The phylogenic and genomic organization analyses suggest that a substantial number of chemokine genes in zebrafish were generated by zebrafish-specific tandem duplication events. During such duplications, a novel chemokine subfamily termed CX was generated in zebrafish. Only two human chemokines CXCL12 and CXCL14 have the orthologous chemokines in zebrafish. The diversification observed in the numbers and sequences of chemokines in the fish may reflect the adaptation of the individual species to their respective biological environment.
趋化因子家族在细胞迁移和激活过程中发挥着重要作用。在人类中,已知至少有44个成员。根据四个保守半胱氨酸残基的排列方式,趋化因子现在被分为四个亚家族,即CXC、CC、XC和CX3C。鉴于斑马鱼是一种重要的实验模型,硬骨鱼构成了一个进化上多样化的群体,占脊椎动物物种的一半,将斑马鱼趋化因子系统与哺乳动物的趋化因子系统进行比较将会很有意义。然而,在本研究之前,仅报道了斑马鱼趋化因子基因的不完整列表。

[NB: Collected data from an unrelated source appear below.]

-- ==== Sys2Proof/Machine/Dispatch.lean ====
section
/-!
DEFINITION. One arm per constructor of `Instr`: a direct call of the instruction's meaning.
-/
namespace Sys2Proof.Machine
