/-- R164, R167, R169: the code store's instructions and the messages.
The model's choices here: log 27 (when a message counts in unack). -/
def Obligations.FetchAndMessages : Prop := ∀ (s : State) (d b n slot : Nat) (a : Src) (m : Msg),
  let va := rx s a.r
  let note : Msg := { slot := slot, words := (List.range n).map (fun i => rx s (b + i)), ctx := s.myCtx, srcCore := s.iss.core
                      srcSlot := s.iss.slot, srcUid := s.cur.uid, counted := va.toNat != s.iss.core, kind := .plain, seq := s.env.fresh }
  (mayFetch s n = true → va.toNat < 2 ^ 57 → va.toNat % 4096 = 0 →
    Does s (.ofetch n a) [] id (fun k => { k with segs := put k.segs n { s.here.seg n with
      st := .fetching, image := va.toNat, priv := s.priv, token := none, ctx := s.myCtx, byUid := s.cur.uid } }) id)
  ∧ (mayFetch s n = false → Traps s (.ofetch n a) cOVERLAY 0 (BitVec.ofNat 64 (4096 * n)))
  ∧ Gives s (.ostat d n) [(d, match (s.here.seg n).st with
      | .fetching => 0 | .landed => 1 | .failed cause => BitVec.ofNat 64 (cause % 256 * 256 + 2) | .empty => 3)]
  ∧ (va.toNat < 8192 → b + n ≤ s.size → 0 < n → Drained s → va.toNat ≠ s.iss.core → pathBusy s s.iss.core va.toNat = true →
      Waits s (.send a b n slot) (.retry .unbounded) s)
  ∧ (va.toNat < 8192 → b + n ≤ s.size → 0 < n → Drained s → va.toNat ≠ s.iss.core → pathBusy s s.iss.core va.toNat = false →
      Ends s (.send a b n slot) (countStore (arrive s.tick.2 va.toNat note)))
  ∧ (va.toNat < 8192 → b + n ≤ s.size → 0 < n → Drained s → va.toNat = s.iss.core → s.here.station = [] → queueUsed s.here < 32 →
      refuses s va.toNat note = false → Does s (.send a b n slot) [] id (fun k => { k with queue := k.queue ++ [note] }) id)
  ∧ (messageReady s = true → Gives s .wmsg [])
  ∧ (messageReady s = false → Waits s .wmsg (.retry .unbounded) s)
  ∧ (s.cur.msg = some m → m.words ≠ [] → Ends s (.pmsg d) (takeWord s d m))
  ∧ ((∀ c, s.cur.msg = some c → c.words = []) → s.here.queue.find? (takes s.iss.slot s.cur.uid) = some m →
      Ends s (.pmsg d) (takeWord (s.modHere fun k => { k with queue := dropFirst (· == m) k.queue }) d m))
  ∧ Gives s (.mstat d) [(d, BitVec.ofNat 64 ((32 - queueUsed s.here) * 2 ^ 10
      + (s.here.queue.filter (·.slot == s.iss.slot)).length % 64 * 2 ^ 4 + ((s.cur.msg.map (·.words.length)).getD 0) % 16))]

/-- R200, R201: the line instructions on a range within its limits, and their status for one that is not.
R195: WBACK and LCLR wait behind the requests that have come to a line's home before them.
R188: the pager's instructions, each after the thread's stores are acknowledged; an invalidation waits for every access that uses an entry
that it drops. A poisoned entry of the tables is no data (R2): PGHARV, PGINV.revive and PGQRY trap POISON with its self-map address (log 19).
The model's choices here: log 18 (what lost words hold and which pages are passed over); log 19 (dirty and dead bits on the whole span group,
the order of a harvest over the slices, and the trap at a poisoned entry). -/
def Obligations.LinesAndPages : Prop :=
  (∀ (s : State) (d : Nat) (a b : Src),
  let va := rx s a.r
  let len := rx s b.r
  let hi := va.toNat + len.toNat
  let r := lineRange va len
  let pages := leaves s s.myCtx va.toNat hi
  let lines := leaves s s.myCtx r.1 r.2
  let stale := staleRange s s.myCtx va.toNat hi
  (badRange va len false = true → Gives s (.wback d a b) [(d, 1)] ∧ Gives s (.linv d a b) [(d, 1)] ∧ Gives s (.lclr d a b) [(d, 1)])
  ∧ (badRange va len true = true → Gives s (.discard d a b) [(d, 1)])
  ∧ (badRange va len false = false → linesBehind s s.iss.core s.myCtx r.1 r.2 = true →
      Waits s (.wback d a b) (.retry .unbounded) s ∧ Waits s (.lclr d a b) (.retry .unbounded) s)
  ∧ (badRange va len false = false → Ends s (.linv d a b) (wx (dropCopies s s.iss.core s.myCtx r.1 r.2) d 0))
  ∧ (badRange va len false = false → linesBehind s s.iss.core s.myCtx r.1 r.2 = false →
      Ends s (.wback d a b) (wx (writeBack s s.myCtx r.1 r.2) d 0)
      ∧ Ends s (.lclr d a b) (wx ((lines.filter fun p => !eCg p.2.2.2).foldl (clearPoison s.myCtx r.1 r.2) s) d
          (if lines.any (fun p => eCg p.2.2.2) then 3 else 0)))
  ∧ (badRange va len true = false → len = 0 → Gives s (.discard d a b) [(d, 0)])
  ∧ (badRange va len true = false → len ≠ 0 → partlyCovered va.toNat hi pages = true → Gives s (.discard d a b) [(d, 2)])
  ∧ (badRange va len true = false → len ≠ 0 → partlyCovered va.toNat hi pages = false → Drained s →
      entryInUse s s.myCtx stale.1 stale.2 = false → Ends s (.discard d a b) (wx (discardPages s s.myCtx pages) d 0))
  ∧ (badRange va len true = false → len ≠ 0 → partlyCovered va.toNat hi pages = false → Drained s →
      entryInUse s s.myCtx stale.1 stale.2 = true → Waits s (.discard d a b) (.retry .unbounded) s))
  ∧ (∀ (s : State) (d c lvl pb key first n : Nat) (a : Src) (e : Word) (f : FaultRec),
  let x := s.myCtx
  let va := rx s a.r
  let h := s.cur.part.length
  let leaf := if s.cur.leaf.isSome then s.cur.leaf else harvestLeaf s x va
  let sound := s.cur.leaf.isSome = true ∨ walkLost s x va = none
  let hit := fun (w : Nat × Nat × Nat) => bitOf x va.toNat pb w && (s.env.prompt || w.1 == h)
  let part := s.cur.part ++ [if s.written.any hit then 1 else 0]
  let clean := { s with written := s.written.filter fun w => !hit w }
  let dirty := (n != 0 && eDirty (wd (s.num key 8))) || part.contains 1
  let page := pageRange s x va
  let stale := staleRange s x page.1 page.2
  let whole := staleRange s x 0 (2 ^ 57)
  Drained s →
  (s.cur.leaf = none → (harvestLeaf s x va = none ↔ leafOf s x va = none))
  ∧ (s.cur.leaf = none → selfMapped va.toNat = false → leafOf s x va = some (lvl, pb, e) →
      harvestLeaf s x va = some (leafKeyFrom s va.toNat 4 (rootKey (s.ctx x)), (groupOf s x va.toNat lvl pb).1, (groupOf s x va.toNat lvl pb).2, pb))
  ∧ (leaf = none → sound → Gives s (.pgharv d a) [(d, 2)] ∧ Gives s (.pgharvClr d a) [(d, 2)])
  ∧ (leaf = some (key, first, n, pb) → sound → groupLost s va.toNat key first n pb = none → (s.env.prompt = true ∨ 511 ≤ h) →
      Ends s (.pgharv d a) (wx (setEntryBit (gathered clean) first n 9 dirty) d (if dirty then 1 else 0))
      ∧ Ends s (.pgharvClr d a) (wx (setEntryBit (gathered clean) first n 9 false) d (if dirty then 1 else 0)))
  ∧ (leaf = some (key, first, n, pb) → sound → s.env.prompt = false → h < 511 →
      Waits s (.pgharv d a) (.retry .unbounded) (clean.modCur fun l => { l with part := part, leaf := leaf }))
  ∧ (∀ p, leaf = some (key, first, n, pb) → sound → groupLost s va.toNat key first n pb = some p → (s.env.prompt = true ∨ 511 ≤ h) →
      Runs s (.pgharv d a) → exec (.pgharv d a) s = .next
        ((takeTrap (if part.contains 1 = true then setWritten clean 511 x va.toNat else clean) s.iss.core s.iss.slot cPOISON 0 p s.cur.pc).ended .trapped))
  ∧ (∀ p, walkLost s x va = some p →
      (s.cur.leaf = none → Traps s (.pgharv d a) cPOISON 0 p ∧ Traps s (.pgharvClr d a) cPOISON 0 p)
      ∧ (entryInUse s x stale.1 stale.2 = false → Traps s (.pginvRevive d a) cPOISON 0 p) ∧ Traps s (.pgqry d a) cPOISON 0 p)
  ∧ (entryInUse s x stale.1 stale.2 = false → Ends s (.pginvPage d a) (wx (invalidatePage s x va) d 0))
  ∧ (entryInUse s x stale.1 stale.2 = true → Waits s (.pginvPage d a) (.retry .unbounded) s)
  ∧ (entryInUse s x whole.1 whole.2 = false → Ends s (.pginvCtx d) (wx (invalidatePages s x 0 (2 ^ 57)) d 0))
  ∧ (entryInUse s x stale.1 stale.2 = false → walkLost s x va = none → leafOf s x va = some (lvl, pb, e) → eDead e = true →
      Ends s (.pginvRevive d a) (wx (invalidatePage (setLeafBit
        (reviveFrame s x (va.toNat / 2 ^ pb * 2 ^ pb) pb (memKey (eTier e) (eFrame e * 4096))) x va.toNat lvl pb 8 false) x va) d 0))
  ∧ (entryInUse s x stale.1 stale.2 = false → walkLost s x va = none → (leafOf s x va = none ∨ (leafOf s x va = some (lvl, pb, e) ∧ eDead e = false)) →
      Gives s (.pginvRevive d a) [(d, 3)])
  ∧ (recordOf s x va = none → Gives s (.pgwake d a) [(d, 1)] ∧ Gives s (.pgwakeFatal d a c) [(d, 1)])
  ∧ (recordOf s x va = some f → Ends s (.pgwake d a) (wx (closeRecord s f none) d 0)
      ∧ Ends s (.pgwakeFatal d a c) (wx (closeRecord s f (some c)) d 0))
  ∧ (walkLost s x va = none → Gives s (.pgqry d a) [(d, queryWord s x va)]))
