/-! A core keeps its other fields when a slot is set. -/

@[simp] theorem Core.setSlot_regs (k : Core) (t : Nat) (l : Slot) : (k.setSlot t l).regs = k.regs := rfl
@[simp] theorem Core.setSlot_empty (k : Core) (t : Nat) (l : Slot) : (k.setSlot t l).empty = k.empty := rfl
@[simp] theorem Core.setSlot_spad (k : Core) (t : Nat) (l : Slot) : (k.setSlot t l).spad = k.spad := rfl
@[simp] theorem Core.setSlot_vgroup (k : Core) (t : Nat) (l : Slot) : (k.setSlot t l).vgroup = k.vgroup := rfl
@[simp] theorem Core.setSlot_msglim (k : Core) (t : Nat) (l : Slot) : (k.setSlot t l).msglim = k.msglim := rfl
@[simp] theorem Core.setSlot_cyc (k : Core) (t : Nat) (l : Slot) : (k.setSlot t l).cyc = k.cyc := rfl
@[simp] theorem Core.setSlot_busy (k : Core) (t : Nat) (l : Slot) : (k.setSlot t l).busy = k.busy := rfl
@[simp] theorem Core.setSlot_lastSlot (k : Core) (t : Nat) (l : Slot) : (k.setSlot t l).lastSlot = k.lastSlot := rfl
@[simp] theorem Core.setSlot_issued (k : Core) (t : Nat) (l : Slot) : (k.setSlot t l).issued = k.issued := rfl
@[simp] theorem Core.setSlot_gated (k : Core) (t : Nat) (l : Slot) : (k.setSlot t l).gated = k.gated := rfl
@[simp] theorem Core.setSlot_mbox (k : Core) (t : Nat) (l : Slot) : (k.setSlot t l).mbox = k.mbox := rfl
@[simp] theorem Core.setSlot_claim (k : Core) (t : Nat) (l : Slot) : (k.setSlot t l).claim = k.claim := rfl
@[simp] theorem Core.setSlot_writer (k : Core) (t : Nat) (l : Slot) : (k.setSlot t l).writer = k.writer := rfl
@[simp] theorem Core.setSlot_segs (k : Core) (t : Nat) (l : Slot) : (k.setSlot t l).segs = k.segs := rfl
@[simp] theorem Core.setSlot_table0 (k : Core) (t : Nat) (l : Slot) : (k.setSlot t l).table0 = k.table0 := rfl
@[simp] theorem Core.setSlot_table1 (k : Core) (t : Nat) (l : Slot) : (k.setSlot t l).table1 = k.table1 := rfl
@[simp] theorem Core.setSlot_accs (k : Core) (t : Nat) (l : Slot) : (k.setSlot t l).accs = k.accs := rfl
@[simp] theorem Core.setSlot_rings (k : Core) (t : Nat) (l : Slot) : (k.setSlot t l).rings = k.rings := rfl
@[simp] theorem Core.setSlot_mma (k : Core) (t : Nat) (l : Slot) : (k.setSlot t l).mma = k.mma := rfl
@[simp] theorem Core.setSlot_newTable (k : Core) (t : Nat) (l : Slot) : (k.setSlot t l).newTable = k.newTable := rfl
@[simp] theorem Core.setSlot_queue (k : Core) (t : Nat) (l : Slot) : (k.setSlot t l).queue = k.queue := rfl
@[simp] theorem Core.setSlot_station (k : Core) (t : Nat) (l : Slot) : (k.setSlot t l).station = k.station := rfl
@[simp] theorem Core.setSlot_chans (k : Core) (t : Nat) (l : Slot) : (k.setSlot t l).chans = k.chans := rfl
@[simp] theorem Core.setSlot_kept (k : Core) (t : Nat) (l : Slot) : (k.setSlot t l).kept = k.kept := rfl
@[simp] theorem Core.setSlot_matches_ (k : Core) (t : Nat) (l : Slot) : (k.setSlot t l).matches_ = k.matches_ := rfl
@[simp] theorem Core.setSlot_table (k : Core) (t : Nat) (l : Slot) : (k.setSlot t l).table = k.table := rfl
@[simp] theorem Core.setSlot_packets (k : Core) (t : Nat) (l : Slot) : (k.setSlot t l).packets = k.packets := rfl
@[simp] theorem Core.setSlot_lines (k : Core) (t : Nat) (l : Slot) : (k.setSlot t l).lines = k.lines := rfl
@[simp] theorem Core.setSlot_heldCtx (k : Core) (t : Nat) (l : Slot) : (k.setSlot t l).heldCtx = k.heldCtx := rfl
@[simp] theorem Core.setSlot_absent (k : Core) (t : Nat) (l : Slot) : (k.setSlot t l).absent = k.absent := rfl
@[simp] theorem Core.setSlot_spare (k : Core) (t : Nat) (l : Slot) : (k.setSlot t l).spare = k.spare := rfl
@[simp] theorem Core.setSlot_errors (k : Core) (t : Nat) (l : Slot) : (k.setSlot t l).errors = k.errors := rfl

/-! The bundle in issue names the same core, slot and context after an update of another field. -/

@[simp] theorem State.core_ended (s : State) (o : Out) (c : Nat) : (s.ended o).core c = s.core c := rfl
@[simp] theorem State.slot_ended (s : State) (o : Out) (c t : Nat) : (s.ended o).slot c t = s.slot c t := rfl
@[simp] theorem State.core_modIss (s : State) (f : Issue → Issue) (c : Nat) : (s.modIss f).core c = s.core c := rfl
@[simp] theorem State.slot_modIss (s : State) (f : Issue → Issue) (c t : Nat) : (s.modIss f).slot c t = s.slot c t := rfl
@[simp] theorem State.core_setBytes (s : State) (k : Nat) (bs : List Byte) (c : Nat) : (s.setBytes k bs).core c = s.core c := rfl
@[simp] theorem State.slot_setBytes (s : State) (k : Nat) (bs : List Byte) (c t : Nat) : (s.setBytes k bs).slot c t = s.slot c t := rfl
@[simp] theorem State.core_setCtx (s : State) (n : Nat) (x : Ctx) (c : Nat) : (s.setCtx n x).core c = s.core c := rfl
@[simp] theorem State.slot_setCtx (s : State) (n : Nat) (x : Ctx) (c t : Nat) : (s.setCtx n x).slot c t = s.slot c t := rfl
@[simp] theorem State.core_modCtx (s : State) (n : Nat) (f : Ctx → Ctx) (c : Nat) : (s.modCtx n f).core c = s.core c := rfl
@[simp] theorem State.slot_modCtx (s : State) (n : Nat) (f : Ctx → Ctx) (c t : Nat) : (s.modCtx n f).slot c t = s.slot c t := rfl
@[simp] theorem State.ctx_setCore (s : State) (c : Nat) (k : Core) (n : Nat) : (s.setCore c k).ctx n = s.ctx n := rfl
@[simp] theorem State.ctx_modCore (s : State) (c : Nat) (f : Core → Core) (n : Nat) : (s.modCore c f).ctx n = s.ctx n := rfl
@[simp] theorem State.ctx_modSlot (s : State) (c t : Nat) (f : Slot → Slot) (n : Nat) : (s.modSlot c t f).ctx n = s.ctx n := rfl
@[simp] theorem State.ctx_ended (s : State) (o : Out) (n : Nat) : (s.ended o).ctx n = s.ctx n := rfl
@[simp] theorem State.cur_modCur (s : State) (f : Slot → Slot) : (s.modCur f).cur = f s.cur := by
  simp [State.cur, State.modCur]
@[simp] theorem State.cur_modIss_out (s : State) (o : Out) : (s.ended o).cur = s.cur := rfl
@[simp] theorem State.byte_modCore (s : State) (c : Nat) (f : Core → Core) (k : Nat) : (s.modCore c f).byte k = s.byte k := rfl
@[simp] theorem State.byte_modSlot (s : State) (c t : Nat) (f : Slot → Slot) (k : Nat) : (s.modSlot c t f).byte k = s.byte k := rfl
@[simp] theorem State.byte_modCtx (s : State) (n : Nat) (f : Ctx → Ctx) (k : Nat) : (s.modCtx n f).byte k = s.byte k := rfl
@[simp] theorem State.byte_ended (s : State) (o : Out) (k : Nat) : (s.ended o).byte k = s.byte k := rfl

end Sys2Proof.Machine
end

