/-- What the retirement of a lone bundle changes: the full/empty bits of the registers named with `!` and not written, and the
pending prefix of a consumer. -/
theorem retire_spec (t : State) (i : Instr) :
    (retire t [i]).outside = t.outside
      ∧ (∀ c e, (retire t [i]).entry c e = t.entry c e)
      ∧ (∀ c, ((retire t [i]).core c).bare = (t.core c).bare)
      ∧ (∀ c u, (retire t [i]).slot c u =
          if c = t.iss.core ∧ u = t.iss.slot then
            (if (consumer i).isNone then t.cur else { t.cur with st := { t.cur.st with pp := false } })
          else t.slot c u)
      ∧ (∀ c e, (retire t [i]).emptyAt c e = true ↔
          (c = t.iss.core ∧ ∃ r ∈ syncRegs i, r ∉ i.writes ∧ e = t.base + r) ∨ t.emptyAt c e = true) := by
  let rs := ([i].flatMap syncRegs).filter (fun r => !([i].flatMap Instr.writes).contains r)
  have hu : emptySync t [i] = rs.foldl emptyReg t := rfl
  obtain ⟨k1, k2, k3, k4⟩ := emptyRegs_keeps rs t
  have k5 := emptyAt_emptyRegs rs t
  have kc := cur_congr k1 k2
  have ki := outside_iss k1
  have hrs : ∀ r, r ∈ rs ↔ r ∈ syncRegs i ∧ r ∉ i.writes := by
    intro r; simp [rs]
  have hemp : ∀ c e, (rs.foldl emptyReg t).emptyAt c e = true ↔
      (c = t.iss.core ∧ ∃ r ∈ syncRegs i, r ∉ i.writes ∧ e = t.base + r) ∨ t.emptyAt c e = true := by
    intro c e
    rw [k5]
    constructor
    · rintro (⟨hc, r, hr, he⟩ | h)
      · exact .inl ⟨hc, r, ((hrs r).1 hr).1, ((hrs r).1 hr).2, he⟩
      · exact .inr h
    · rintro (⟨hc, r, h1, h2, he⟩ | h)
      · exact .inl ⟨hc, r, (hrs r).2 ⟨h1, h2⟩, he⟩
      · exact .inr h
  unfold retire consume
  rw [hu]
  cases hcons : (consumer i).isSome with
  | false =>
    have hn : (consumer i).isNone = true := by simpa [Option.isNone_iff_eq_none] using hcons
    rw [if_neg (by simp [hcons])]
    refine ⟨k1, k4, k3, fun c u => ?_, hemp⟩
    rw [k2, hn]
    by_cases h : c = t.iss.core ∧ u = t.iss.slot
    · rw [if_pos h, h.1, h.2]; rfl
    · rw [if_neg h]
  | true =>
    have hn : (consumer i).isNone = false := by
      cases h : consumer i <;> simp_all
    rw [if_pos (by simp [hcons]), hn]
    have hm : ∀ (x : State) (f : Slot → Slot), (x.modCur f).outside = x.outside := fun _ _ => rfl
    refine ⟨(hm _ _).trans k1, fun c e => ?_, fun c => ?_, fun c u => ?_, fun c e => ?_⟩
    · rw [← k4]
      unfold State.entry State.modCur State.modSlot
      by_cases h : c = (rs.foldl emptyReg t).iss.core
      · subst h; simp
      · simp [h]
    · rw [← k3]
      unfold State.modCur State.modSlot
      by_cases h : c = (rs.foldl emptyReg t).iss.core
      · subst h; simp [Core.bare, Core.setSlot]
      · simp [h]
    · unfold State.modCur
      rw [State.slot_modSlot, ki]
      have : (rs.foldl emptyReg t).slot t.iss.core t.iss.slot = t.cur := k2 _ _
      by_cases h : c = t.iss.core ∧ u = t.iss.slot
      · rw [if_pos h, if_pos h, this]; rfl
      · rw [if_neg h, if_neg h, k2]
    · rw [← hemp]
      unfold State.emptyAt State.modCur State.modSlot
      by_cases h : c = (rs.foldl emptyReg t).iss.core
      · subst h; simp
      · simp [h]

/-- The part of an instruction's effect that its body makes before it writes registers: it leaves the registers, the full/empty bits,
the window and the place of the bundle in issue. -/
structure Prepares (s u : State) (f : Slot → Slot) (g : Core → Core) (o : State → State) : Prop where
  outside : u.outside = (o s).outside
  here : u.iss.core = s.iss.core ∧ u.iss.slot = s.iss.slot
  base : u.base = s.base
  mine : u.cur = f s.cur
  slots : ∀ c k, ¬ (c = s.iss.core ∧ k = s.iss.slot) → u.slot c k = s.slot c k
  cores : ∀ c, (u.core c).bare = if c = s.iss.core then (g (s.core c)).bare else (s.core c).bare
  entry : ∀ c e, u.entry c e = s.entry c e
  empty : ∀ c e, u.emptyAt c e = s.emptyAt c e

theorem Prepares.refl (s : State) : Prepares s s id id id :=
  ⟨rfl, ⟨rfl, rfl⟩, rfl, rfl, fun _ _ _ => rfl, fun _ => by simp, fun _ _ => rfl, fun _ _ => rfl⟩

/-- An instruction's effect: what its body prepares, its register writes, and its retirement. -/
theorem finish_effect {s u : State} {f : Slot → Slot} {g : Core → Core} {o : State → State} (h : Prepares s u f g o) (i : Instr)
    (ws : List (Nat × Word)) (hd : distinctRegs ws) : Changes s (finish s i (wxs u ws)) i ws f g o := by
  obtain ⟨k1, k2, k3⟩ := wxs_keeps ws u
  have hi := outside_iss k1
  have hc := cur_congr k1 k2
  have hb := base_congr k1 k2
  have he : ∀ c e, (wxs u ws).entry c e =
      if c = s.iss.core then (look (writtenEntries s.base ws) e).getD (s.entry c e) else s.entry c e := by
    intro c e; rw [entry_wxs ws u hd, h.here.1, h.base, h.entry]
  have hm : ∀ c e, (wxs u ws).emptyAt c e = true ↔
      s.emptyAt c e = true ∧ ¬ (c = s.iss.core ∧ (look (writtenEntries s.base ws) e).isSome) := by
    intro c e; rw [emptyAt_wxs, h.here.1, h.base, h.empty]
  unfold finish
  cases hp : s.iss.pair with
  | true =>
    rw [if_pos rfl]
    refine ⟨⟨he, fun c e => ?_⟩, ?_, fun c k hk => (k2 c k).trans (h.slots c k hk), fun c => (k3 c).trans (h.cores c), k1.trans h.outside⟩
    · rw [hm]; simp [hp]
    · rw [hc, h.mine]; simp [retiredSlot, hp]
  | false =>
    rw [if_neg (by simp)]
    obtain ⟨r1, r2, r3, r4, r5⟩ := retire_spec (wxs u ws) i
    refine ⟨⟨fun c e => ?_, fun c e => ?_⟩, ?_, fun c k hk => ?_, fun c => ((r3 c).trans (k3 c)).trans (h.cores c), (r1.trans k1).trans h.outside⟩
    · rw [r2, he]
    · rw [r5, hm, hi, hb, h.here.1, h.base]; simp [hp]
    · unfold State.cur
      rw [r4, outside_iss r1, if_pos ⟨rfl, rfl⟩, hc, h.mine]
      unfold retiredSlot
      simp only [hp, Bool.false_or]
      rfl
    · rw [r4, hi, h.here.1, h.here.2, if_neg hk, k2, h.slots c k hk]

我们系统地在斑马鱼基因组和EST数据库中搜索趋化因子基因,鉴定出100多个趋化因子基因。这些基因是CXC、CC和XC亚家族成员,未鉴定出CX3C基因。我们还在河豚和四齿鲀中搜索趋化因子基因,在每个物种中仅发现18个趋化因子基因。大多数已鉴定的趋化因子基因是斑马鱼或硬骨鱼所特有的。然而,几组趋化因子与人类趋化因子有一定程度的相似性,一些趋化因子与人类稳态趋化因子CXCL12和CXCL14是直系同源的。斑马鱼还拥有一个由五个成员组成的新的物种特异性亚家族,我们将其称为CX亚家族。CX趋化因子缺少两个N端保守半胱氨酸残基中的一个,但保留了第三个和第四个。(注意,XC亚家族仅保留了标志性半胱氨酸残基中的第二个和第四个。)趋化因子基因的系统发育分析和基因组组织显示,连续的串联重复事件从CC亚家族产生了CX基因。重组CXL-chr24a是24号染色体上的CX亚家族成员之一,对鲤鱼白细胞显示出明显的趋化活性。该mRNA主要在胚胎发育的特定时期表达,表明其在斑马鱼发育中的作用。
系统发育和基因组组织分析表明,斑马鱼中大量的趋化因子基因是由斑马鱼特异性串联重复事件产生的。在这些重复过程中,斑马鱼产生了一个新的趋化因子亚家族,称为CX。在斑马鱼中,只有两个人类趋化因子CXCL12和CXCL14有直系同源趋化因子。鱼类趋化因子在数量和序列上观察到的多样化可能反映了各个物种对其各自生物环境的适应。